[Source data]

-- ==== Sys2Proof/Laws/State.lean ====
section
/-! SUPPORT. One lemma per field per update of the state, so that no later proof unfolds a record update. -/

namespace Sys2Proof.Machine

/-! ### `popInputs` -/

@[simp] theorem popInputs_cId (s : State) :
    (popInputs s).cId = s.cId := rfl
@[simp] theorem popInputs_cOp (s : State) :
    (popInputs s).cOp = s.cOp := rfl
@[simp] theorem popInputs_cParam (s : State) :
    (popInputs s).cParam = s.cParam := rfl
@[simp] theorem popInputs_cExpect (s : State) :
    (popInputs s).cExpect = s.cExpect := rfl
@[simp] theorem popInputs_rValid (s : State) :
    (popInputs s).rValid = s.rValid := rfl
@[simp] theorem popInputs_rComm (s : State) :
    (popInputs s).rComm = s.rComm := rfl
@[simp] theorem popInputs_rStatus (s : State) :
    (popInputs s).rStatus = s.rStatus := rfl
@[simp] theorem popInputs_rFlags (s : State) :
    (popInputs s).rFlags = s.rFlags := rfl
@[simp] theorem popInputs_rPayload (s : State) :
    (popInputs s).rPayload = s.rPayload := rfl
@[simp] theorem popInputs_tKind (s : State) :
    (popInputs s).tKind = s.tKind := rfl
@[simp] theorem popInputs_tDesc (s : State) :
    (popInputs s).tDesc = s.tDesc := rfl
@[simp] theorem popInputs_tFmask (s : State) :
    (popInputs s).tFmask = s.tFmask := rfl
@[simp] theorem popInputs_tResult (s : State) :
    (popInputs s).tResult = s.tResult := rfl
@[simp] theorem popInputs_txb (s : State) :
    (popInputs s).txb = s.txb := rfl
@[simp] theorem popInputs_txI (s : State) :
    (popInputs s).txI = s.txI := rfl
@[simp] theorem popInputs_rxb (s : State) :
    (popInputs s).rxb = s.rxb := rfl
@[simp] theorem popInputs_ses (s : State) :
    (popInputs s).ses = s.ses := rfl
@[simp] theorem popInputs_linkOpen (s : State) :
    (popInputs s).linkOpen = s.linkOpen := rfl
@[simp] theorem popInputs_timer (s : State) :
    (popInputs s).timer = s.timer := rfl
@[simp] theorem popInputs_rMeaning (s : State) :
    (popInputs s).rMeaning = s.rMeaning := rfl
@[simp] theorem popInputs_inputs (s : State) :
    (popInputs s).inputs = s.inputs.tail := rfl
@[simp] theorem popInputs_wire (s : State) :
    (popInputs s).wire = s.wire := rfl

/-! ### `startTransaction` -/

@[simp] theorem startTransaction_cId (k : CommandKind) (id op : Byte) (ps : List Byte) (r : Bool) (s : State) :
    (startTransaction k id op ps r s).cId = id := rfl
@[simp] theorem startTransaction_cOp (k : CommandKind) (id op : Byte) (ps : List Byte) (r : Bool) (s : State) :
    (startTransaction k id op ps r s).cOp = op := rfl
@[simp] theorem startTransaction_cParam (k : CommandKind) (id op : Byte) (ps : List Byte) (r : Bool) (s : State) :
    (startTransaction k id op ps r s).cParam = ps := rfl
@[simp] theorem startTransaction_cExpect (k : CommandKind) (id op : Byte) (ps : List Byte) (r : Bool) (s : State) :
    (startTransaction k id op ps r s).cExpect = effectiveExpect id r := rfl
@[simp] theorem startTransaction_rValid (k : CommandKind) (id op : Byte) (ps : List Byte) (r : Bool) (s : State) :
    (startTransaction k id op ps r s).rValid = false := rfl
@[simp] theorem startTransaction_rComm (k : CommandKind) (id op : Byte) (ps : List Byte) (r : Bool) (s : State) :
    (startTransaction k id op ps r s).rComm = .success := rfl
@[simp] theorem startTransaction_rStatus (k : CommandKind) (id op : Byte) (ps : List Byte) (r : Bool) (s : State) :
    (startTransaction k id op ps r s).rStatus = s.rStatus := rfl
@[simp] theorem startTransaction_rFlags (k : CommandKind) (id op : Byte) (ps : List Byte) (r : Bool) (s : State) :
    (startTransaction k id op ps r s).rFlags = noFlags := rfl
@[simp] theorem startTransaction_rPayload (k : CommandKind) (id op : Byte) (ps : List Byte) (r : Bool) (s : State) :
    (startTransaction k id op ps r s).rPayload = s.rPayload := rfl
@[simp] theorem startTransaction_tKind (k : CommandKind) (id op : Byte) (ps : List Byte) (r : Bool) (s : State) :
    (startTransaction k id op ps r s).tKind = k := rfl
@[simp] theorem startTransaction_tDesc (k : CommandKind) (id op : Byte) (ps : List Byte) (r : Bool) (s : State) :
    (startTransaction k id op ps r s).tDesc = s.tDesc := rfl
@[simp] theorem startTransaction_tFmask (k : CommandKind) (id op : Byte) (ps : List Byte) (r : Bool) (s : State) :
    (startTransaction k id op ps r s).tFmask = s.tFmask := rfl
@[simp] theorem startTransaction_tResult (k : CommandKind) (id op : Byte) (ps : List Byte) (r : Bool) (s : State) :
    (startTransaction k id op ps r s).tResult = s.tResult := rfl
@[simp] theorem startTransaction_txb (k : CommandKind) (id op : Byte) (ps : List Byte) (r : Bool) (s : State) :
    (startTransaction k id op ps r s).txb = encodeRequest id op ps := rfl
@[simp] theorem startTransaction_txI (k : CommandKind) (id op : Byte) (ps : List Byte) (r : Bool) (s : State) :
    (startTransaction k id op ps r s).txI = 0 := rfl
@[simp] theorem startTransaction_rxb (k : CommandKind) (id op : Byte) (ps : List Byte) (r : Bool) (s : State) :
    (startTransaction k id op ps r s).rxb = [] := rfl
@[simp] theorem startTransaction_ses (k : CommandKind) (id op : Byte) (ps : List Byte) (r : Bool) (s : State) :
    (startTransaction k id op ps r s).ses = .send := rfl
@[simp] theorem startTransaction_linkOpen (k : CommandKind) (id op : Byte) (ps : List Byte) (r : Bool) (s : State) :
    (startTransaction k id op ps r s).linkOpen = s.linkOpen := rfl
@[simp] theorem startTransaction_timer (k : CommandKind) (id op : Byte) (ps : List Byte) (r : Bool) (s : State) :
    (startTransaction k id op ps r s).timer = 0 := rfl
@[simp] theorem startTransaction_rMeaning (k : CommandKind) (id op : Byte) (ps : List Byte) (r : Bool) (s : State) :
    (startTransaction k id op ps r s).rMeaning = s.rMeaning := rfl
@[simp] theorem startTransaction_inputs (k : CommandKind) (id op : Byte) (ps : List Byte) (r : Bool) (s : State) :
    (startTransaction k id op ps r s).inputs = s.inputs := rfl
@[simp] theorem startTransaction_wire (k : CommandKind) (id op : Byte) (ps : List Byte) (r : Bool) (s : State) :
    (startTransaction k id op ps r s).wire = s.wire := rfl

ASSIGNMENT - Set down every entry again, word for word.

OUTPUT BELOW -
-- ==== Sys2Proof/Laws/State.lean ====
section
/-! SUPPORT. One lemma per field per update of the state, so that no later proof unfolds a record update. -/

namespace Sys2Proof.Machine

/-! ### `popInputs` -/

@[simp] theorem popInputs_cId (s : State) :
    (popInputs s).cId = s.cId := rfl
@[simp] theorem popInputs_cOp (s : State) :
    (popInputs s).cOp = s.cOp := rfl
@[simp] theorem popInputs_cParam (s : State) :
    (popInputs s).cParam = s.cParam := rfl
@[simp] theorem popInputs_cExpect (s : State) :
    (popInputs s).cExpect = s.cExpect := rfl
@[simp] theorem popInputs_rValid (s : State) :
    (popInputs s).rValid = s.rValid := rfl
@[simp] theorem popInputs_rComm (s : State) :
    (popInputs s).rComm = s.rComm := rfl
@[simp] theorem popInputs_rStatus (s : State) :
    (popInputs s).rStatus = s.rStatus := rfl
@[simp] theorem popInputs_rFlags (s : State) :
    (popInputs s).rFlags = s.rFlags := rfl
@[simp] theorem popInputs_rPayload (s : State) :
    (popInputs s).rPayload = s.rPayload := rfl
@[simp] theorem popInputs_tKind (s : State) :
    (popInputs s).tKind = s.tKind := rfl
@[simp] theorem popInputs_tDesc (s : State) :
    (popInputs s).tDesc = s.tDesc := rfl
@[simp] theorem popInputs_tFmask (s : State) :
    (popInputs s).tFmask = s.tFmask := rfl
@[simp] theorem popInputs_tResult (s : State) :
    (popInputs s).tResult = s.tResult := rfl
@[simp] theorem popInputs_txb (s : State) :
    (popInputs s).txb = s.txb := rfl
@[simp] theorem popInputs_txI (s : State) :
    (popInputs s).txI = s.txI := rfl
@[simp] theorem popInputs_rxb (s : State) :
    (popInputs s).rxb = s.rxb := rfl
@[simp] theorem popInputs_ses (s : State) :
    (popInputs s).ses = s.ses := rfl
@[simp] theorem popInputs_linkOpen (s : State) :
    (popInputs s).linkOpen = s.linkOpen := rfl
@[simp] theorem popInputs_timer (s : State) :
    (popInputs s).timer = s.timer := rfl
@[simp] theorem popInputs_rMeaning (s : State) :
    (popInputs s).rMeaning = s.rMeaning := rfl
@[simp] theorem popInputs_inputs (s : State) :
    (popInputs s).inputs = s.inputs.tail := rfl
@[simp] theorem popInputs_wire (s : State) :
    (popInputs s).wire = s.wire := rfl

/-! ### `startTransaction` -/

@[simp] theorem startTransaction_cId (k : CommandKind) (id op : Byte) (ps : List Byte) (r : Bool) (s : State) :
    (startTransaction k id op ps r s).cId = id := rfl
@[simp] theorem startTransaction_cOp (k : CommandKind) (id op : Byte) (ps : List Byte) (r : Bool) (s : State) :
    (startTransaction k id op ps r s).cOp = op := rfl
@[simp] theorem startTransaction_cParam (k : CommandKind) (id op : Byte) (ps : List Byte) (r : Bool) (s : State) :
    (startTransaction k id op ps r s).cParam = ps := rfl
@[simp] theorem startTransaction_cExpect (k : CommandKind) (id op : Byte) (ps : List Byte) (r : Bool) (s : State) :
    (startTransaction k id op ps r s).cExpect = effectiveExpect id r := rfl
@[simp] theorem startTransaction_rValid (k : CommandKind) (id op : Byte) (ps : List Byte) (r : Bool) (s : State) :
    (startTransaction k id op ps r s).rValid = false := rfl
@[simp] theorem startTransaction_rComm (k : CommandKind) (id op : Byte) (ps : List Byte) (r : Bool) (s : State) :
    (startTransaction k id op ps r s).rComm = .success := rfl
@[simp] theorem startTransaction_rStatus (k : CommandKind) (id op : Byte) (ps : List Byte) (r : Bool) (s : State) :
    (startTransaction k id op ps r s).rStatus = s.rStatus := rfl
@[simp] theorem startTransaction_rFlags (k : CommandKind) (id op : Byte) (ps : List Byte) (r : Bool) (s : State) :
    (startTransaction k id op ps r s).rFlags = noFlags := rfl
@[simp] theorem startTransaction_rPayload (k : CommandKind) (id op : Byte) (ps : List Byte) (r : Bool) (s : State) :
    (startTransaction k id op ps r s).rPayload = s.rPayload := rfl
@[simp] theorem startTransaction_tKind (k : CommandKind) (id op : Byte) (ps : List Byte) (r : Bool) (s : State) :
    (startTransaction k id op ps r s).tKind = k := rfl
@[simp] theorem startTransaction_tDesc (k : CommandKind) (id op : Byte) (ps : List Byte) (r : Bool) (s : State) :
    (startTransaction k id op ps r s).tDesc = s.tDesc := rfl
@[simp] theorem startTransaction_tFmask (k : CommandKind) (id op : Byte) (ps : List Byte) (r : Bool) (s : State) :
    (startTransaction k id op ps r s).tFmask = s.tFmask := rfl
@[simp] theorem startTransaction_tResult (k : CommandKind) (id op : Byte) (ps : List Byte) (r : Bool) (s : State) :
    (startTransaction k id op ps r s).tResult = s.tResult := rfl
@[simp] theorem startTransaction_txb (k : CommandKind) (id op : Byte) (ps : List Byte) (r : Bool) (s : State) :
    (startTransaction k id op ps r s).txb = encodeRequest id op ps := rfl
@[simp] theorem startTransaction_txI (k : CommandKind) (id op : Byte) (ps : List Byte) (r : Bool) (s : State) :
    (startTransaction k id op ps r s).txI = 0 := rfl
@[simp] theorem startTransaction_rxb (k : CommandKind) (id op : Byte) (ps : List Byte) (r : Bool) (s : State) :
    (startTransaction k id op ps r s).rxb = [] := rfl
@[simp] theorem startTransaction_ses (k : CommandKind) (id op : Byte) (ps : List Byte) (r : Bool) (s : State) :
    (startTransaction k id op ps r s).ses = .send := rfl
@[simp] theorem startTransaction_linkOpen (k : CommandKind) (id op : Byte) (ps : List Byte) (r : Bool) (s : State) :
    (startTransaction k id op ps r s).linkOpen = s.linkOpen := rfl
@[simp] theorem startTransaction_timer (k : CommandKind) (id op : Byte) (ps : List Byte) (r : Bool) (s : State) :
    (startTransaction k id op ps r s).timer = 0 := rfl
@[simp] theorem startTransaction_rMeaning (k : CommandKind) (id op : Byte) (ps : List Byte) (r : Bool) (s : State) :
    (startTransaction k id op ps r s).rMeaning = s.rMeaning := rfl
@[simp] theorem startTransaction_inputs (k : CommandKind) (id op : Byte) (ps : List Byte) (r : Bool) (s : State) :
    (startTransaction k id op ps r s).inputs = s.inputs := rfl
@[simp] theorem startTransaction_wire (k : CommandKind) (id op : Byte) (ps : List Byte) (r : Bool) (s : State) :
    (startTransaction k id op ps r s).wire = s.wire := rfl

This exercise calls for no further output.